There’s such a thing as a test pyramid, it shows the ratio of tests in the project. At the bottom are Unit-Tests, which should be the majority, then come Integration Tests, then End-to-end, Functional and other tests. They are more expensive to write and run, but you need less of them because almost everything is covered by Unit-tests. That’s exactly the scheme we started with.
It turned out that most popular methods don’t suit our project because it is based on distributed sequential processes executed asynchronously.
What disadvantages did we find?
Let’s analyze each type of tests separately:
Unit tests: generally good, but there are nuances. First – they don’t allow us to cover a multi-step process. Second, because of the specifics of our processes Unit-tests are often inefficient: we don’t have any individual small functions, but we do have domain logic. We develop services as part of domain driven design, and the logic is combined around domains and aggregators. For each step we have to prepare the state of the domain, then perform the step and run tests. Unit tests don’t lend themselves well to DDD, because in our case DDD is very much about working with states. Can this be covered by integration tests?

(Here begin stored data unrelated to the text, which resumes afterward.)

-- ==== Sys2Proof/Machine/Agreement.lean ====
section
/-! DEFINITION. Announcements: bid composition, the bid table, the decisions at the end of the announcement phase, the
commit, and the data-phase end (chapter 3, R18, R31, R36, R40). -/

namespace Sys2Proof.Machine

/-! ### The bid table -/

/-- A record is entered (R47): the damage mark is set where it is Damaged. -/
def BidTable.enter (k : Nat) (r : BidRecord) (t : BidTable) : BidTable :=
  ⟨t.records.set k r, t.damage || r.status == .damaged⟩

/-- More than one of the three flags (R48). -/
def flagClash (f : BidFrame) : Bool :=
  (f.leaving && f.resync) || (f.leaving && f.joining) || (f.resync && f.joining)

/-- The flag of a bid that carries at most one (R47). -/
def bidFlag (f : BidFrame) : BidFlag :=
  if f.joining then .joining else if f.resync then .resync else if f.leaving then .leaving else .none

/-- The demands of a bid (R48): all 0 where it carries a flag. -/
def bidDemand (f : BidFrame) : Four Nat :=
  match bidFlag f with
  | .none => ⟨f.demand.c0.toNat, f.demand.c1.toNat, f.demand.c2.toNat, f.demand.c3.toNat⟩
  | .joining => Four.all 0
  | .resync => Four.all 0
  | .leaving => Four.all 0

/-- The three matters CYC judges of a Valid bid (R48): flags, profile check, demands. -/
def bidAccepted (p : Profile) (f : BidFrame) : Bool :=
  !flagClash f && f.check == p.check
    && decide (f.demand.c0.toNat ≤ p.budget) && decide (f.demand.c1.toNat ≤ p.budget)
    && decide (f.demand.c2.toNat ≤ p.budget) && decide (f.demand.c3.toNat ≤ p.budget)

/-- The status a Valid report of a BID is entered with (R48). -/
def bidStatus (p : Profile) (f : BidFrame) : BidStatus :=
  if bidAccepted p f then .valid ⟨f.station, f.cycle, bidFlag f, f.digest, bidDemand f⟩ else .damaged

/-- A record is entered into the bid table. -/
def enterRecord (k : Nat) (r : BidRecord) (s : State) : State :=
  { s with cyc := { s.cyc with bids := s.cyc.bids.enter k r } }

/-- A Valid BID is entered into record `k` (R48): one entered as Damaged is counted in DamagedFrames. -/
def enterBid (k : Nat) (own : Bool) (f : BidFrame) (s : State) : State :=
  let r : BidRecord := ⟨bidStatus s.mgt.profile f, own, if own then some true else none, false⟩
  if bidAccepted s.mgt.profile f then enterRecord k r s else countEvent .damagedFrames (enterRecord k r s)

/-- An IN_STEP station that has seen a Damaged bid slot becomes BLIND, counted in BlindCycles (R37). -/
def goBlind (s : State) : State :=
  if s.cyc.state = .inStep && s.cyc.bids.damage then countEvent .blindCycles (enterState .blind s) else s

/-! ### The own bid -/

/-- The states that bid (R26, R49). -/
def StationState.bids : StationState → Bool
  | .joining => true
  | .inStep => true
  | .blind => true
  | .outOfStep => true
  | .config => false
  | .listen => false
  | .starting => false
  | .leaving => false
  | .stopped => false
  | .halted => false

/-- The own bid, composed from the station state and leave-pending (R49). -/
def ownBidFrame (s : State) : BidFrame where
  station := ownNumber s
  cycle := if s.cyc.state = .joining then 0 else s.ssu.sched.cycle
  leaving := s.cyc.leavePending
  resync := !s.cyc.leavePending && (s.cyc.state == .blind || s.cyc.state == .outOfStep)
  joining := !s.cyc.leavePending && s.cyc.state == .joining
  check := ownCheck s
  digest := if s.cyc.state = .joining then 0 else s.ssu.digest
  demand := if s.cyc.state = .inStep && !s.cyc.leavePending then demandSnapshot s else Four.all 0

/-- The position has placed the announcement start before the window of bid slot `k` opens (R19): an unslotted frame that
fixed the position ended before then (notes/assumptions/6.md). -/
def placedBefore (k : Nat) (c : Cyc) : Bool :=
  match c.annStart with
  | none => false
  | some a => c.fixedAt.all (fun t => decide (t < a + slotsTime bidSlotTime k - halfWindow))

/-- R19 lets the station place its bid: the lock is set, the position stands at the own slot and was fixed before the
slot's window opened, and the slot is not the one of a BID that fixed the position, whose record is entered. -/
def bidPlaceable (s : State) : Bool :=
  s.cyc.timingLock && s.cyc.position == .announce (ownNumber s).val
    && (s.cyc.bids.record (ownNumber s).val).status == .unheard && placedBefore (ownNumber s).val s.cyc

/-! ### The decisions (R54 to R59) -/

/-- The Valid bids of a table with their slots, in slot order. -/
def validBids (t : BidTable) : List ValidBid :=
  stations.filterMap (fun st =>
    match (t.record st.val).status with
    | .valid b => some b
    | .unheard => none
    | .silent => none
    | .damaged => none)

/-- The candidate bids (R55), in increasing station order. -/
def candidates (t : BidTable) (d : Sched) : List ValidBid :=
  (validBids t).filter (fun b => (d.row b.station).member && b.flag != .joining)

/-- The size of the group of a digest (R56). -/
def groupSize (cs : List ValidBid) (digest : Half) : Nat := (cs.filter (fun b => b.digest == digest)).length

/-- The first of the bids whose group is largest (R56): among tied groups, the one with the lowest candidate. -/
def largestGroup (all : List ValidBid) : List ValidBid → Option Half
  | [] => none
  | b :: rest =>
    match largestGroup all rest with
    | none => some b.digest
    | some h => if groupSize all h ≤ groupSize all b.digest then some b.digest else some h

/-- The reference digest (R56). -/
def referenceDigest (cs : List ValidBid) : Option Half := largestGroup cs cs

/-- The eligible bids (R57): the reference's digest, and the cycle number of the lowest candidate that carries it. -/
def eligibleBids (cs : List ValidBid) : List ValidBid :=
  match referenceDigest cs with
  | none => []
  | some ref =>
    match cs.find? (fun b => b.digest == ref) with
    | none => []
    | some lead => cs.filter (fun b => b.digest == ref && b.cycle == lead.cycle)

/-- The table source (R58). -/
def tableSource (eligible : List ValidBid) : Option Station :=
  (eligible.find? (fun b => b.flag == .none)).map ValidBid.station

/-- A Joining or Resync bid is present, from any station (R59). -/
def tableWanted (t : BidTable) : Bool := (validBids t).any (fun b => b.flag == .joining || b.flag == .resync)

/-- The announcement outcome of the five decisions (R55 to R59), before a commit. -/
def announcement (own : Station) (t : BidTable) (d : Sched) : Announcement :=
  let cs := candidates t d
  let es := eligibleBids cs
  { reference := referenceDigest cs, eligible := es.map ValidBid.station, source := tableSource es,
    placed := tableWanted t && (tableSource es).isSome, ownEligible := (es.map ValidBid.station).contains own,
    committed := false }

/-- The first `n` records are all entered, none of them as Damaged under R15. -/
def allClassified (t : BidTable) (n : Nat) : Bool :=
  (t.records.take n).all (fun r => r.status != .unheard && !(r.entered15 && r.status == .damaged))

/-- R54: the station takes the end-of-announcement decisions. -/
def decides (s : State) : Bool :=
  (s.cyc.state == .inStep || s.cyc.state == .outOfStep) && !s.cyc.bids.damage
    && allClassified s.cyc.bids s.mgt.profile.lineSize

/-! ### The commit -/

/-- The accounts ALC works on (R79), in rotation order (R81). -/
def openAccounts (o : Announcement) (t : BidTable) (d : Sched) : List Account :=
  (rotationOrder o.eligible d.pointer).filterMap (fun st =>
    match (t.record st.val).status with
    | .valid b => some (openAccount st b.demand (d.row st))
    | .unheard => none
    | .silent => none
    | .damaged => none)

/-- The commit of an outcome (R60, R66, R69, R70, R79, R90): ALC's grant list, SSU's new state, the removal signals,
and the TABLE where the station is the table source. -/
def commit (o : Announcement) (s : State) : State :=
  let p := s.mgt.profile
  let before := s.ssu.sched
  let accounts := settleAccounts p o.placed (openAccounts o s.cyc.bids before)
  let after := committedSched p.limit s.cyc.bids accounts (nextPointer (rotationOrder o.eligible before.pointer) before.pointer)
    before
  let s := withSched after { s with alc := ⟨some (grantListOf o.placed accounts)⟩ }
  let s := if o.placed && o.source == some (ownNumber s) then
      { s with ssu := { s.ssu with tableOut := some (composeTable s) } }
    else s
  removeSources (removedStations before after) s

/-- The verdict of R60: commit and IN_STEP, or no commit and OUT_OF_STEP (R36, R40). -/
def verdict (o : Announcement) (s : State) : State :=
  if o.ownEligible then
    let s := commit o { s with cyc := { s.cyc with outcome := some { o with committed := true } } }
    if s.cyc.state = .outOfStep then
      let s := enterInStep s
      { s with cyc := { s.cyc with outOfStep := 0 } }
    else s
  else
    let s := { s with cyc := { s.cyc with outcome := some o } }
    if s.cyc.state = .inStep then
      let s := enterState .outOfStep s
      { s with cyc := { s.cyc with outOfStep := 0 } }
    else s

/-! ### The data-phase end (R18) -/

/-- No grant is possible in this cycle (R18): no damage, and no Valid bid with a demand or the Joining or Resync
flag. -/
def noGrantPossible (t : BidTable) : Bool :=
  !t.damage && (validBids t).all (fun b =>
    b.demand.c0 == 0 && b.demand.c1 == 0 && b.demand.c2 == 0 && b.demand.c3 == 0
      && b.flag != .joining && b.flag != .resync)

/-- The position passes at once to GAP of the next cycle, which starts at `t` (R18); its boundary is still to come. -/
def gapAt (t : Time) (layout : Layout) (s : State) : State :=
  { s with cyc := { s.cyc with position := .gap, boundaryDue := true, cycleStart := some t,
                               annStart := some (t + gapTime), dataStart := none, dataEnd := none, layout := layout } }

/-- The layout of a placement decision (R14). -/
def layoutOf (placed : Bool) : Layout := if placed then .placed else .notPlaced

/-- The data-phase end is fixed or opened at the end of the announcement phase, with the data phase starting at `t`
(R18). -/
def fixDataPhase (t : Time) (s : State) : State :=
  match s.alc.grants, s.cyc.outcome with
  | some g, _ =>
    if g.total = 0 then gapAt t (layoutOf g.placed) s
    else
      { s with cyc := { s.cyc with position := .dataFixed (some 0), dataStart := some t,
                                   dataEnd := some (t + slotsTime dataSlotTime g.total), layout := layoutOf g.placed } }
  | none, outcome =>
    if noGrantPossible s.cyc.bids then gapAt t .notPlaced s
    else
      { s with cyc := { s.cyc with position := .dataOpen 0, dataStart := some t, dataEnd := none,
                                   layout := match outcome with
                                     | some o => layoutOf o.placed
                                     | none => .unknown } }

/-- A LISTEN station may enter JOINING (R31). -/
def mayJoin (s : State) : Bool :=
  s.cyc.timingLock && allClassified s.cyc.bids s.mgt.profile.lineSize
    && (s.cyc.bids.record (ownNumber s).val).status == .silent && s.cyc.profileChecked

/-- LISTEN to JOINING (R31). -/
def enterJoining (s : State) : State :=
  let s := enterState .joining s
  { s with cyc := { s.cyc with listenTimer := .stopped, joinCycle := 0 } }

/-- The end of the announcement phase, with the data phase starting at `t` (R18, R31, R54, R60). -/
def endAnnouncement (t : Time) (s : State) : State :=
  let s :=
    if s.cyc.state = .listen then (if mayJoin s then enterJoining s else s)
    else if decides s then verdict (announcement (ownNumber s) s.cyc.bids s.ssu.sched) s
    else s
  fixDataPhase t s

end Sys2Proof.Machine
end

Integration tests have pros, but there are obvious cons. They are expensive to run and not well suited for logic testing. An integration test is good to write when it is the interaction with the database that must be tested. There is a fixed number of SQL-queries, and we write a test for each of them. But a large number of logical operations leads to branching of scenarios. Conducting an integration test for each of them is long and expensive, hard to write and maintain.
End-to-end tests. They are good, but they are also long and difficult to write. Such tests are hard to maintain: every time the services change, you need to change the tests too. The frequency of change is roughly equal to the number of tests multiplied by the number of services. In addition, it is almost impossible to raise the entire environment at once. If your service is running a virtualization infrastructure – you can’t just emulate that infrastructure, you have to run virtual machines and networks, which is expensive and not always possible.
And what about API tests, you ask? There’s an ambiguity here: our API is quite thin, there are some rest entities that the frontend works with, and behind them there’s a layer of technical, infrastructure and business logic that changes faster than the API. In addition, not everything works through the API – there are some processes inside the service: autoscaling, autohealing, working with persistent volume.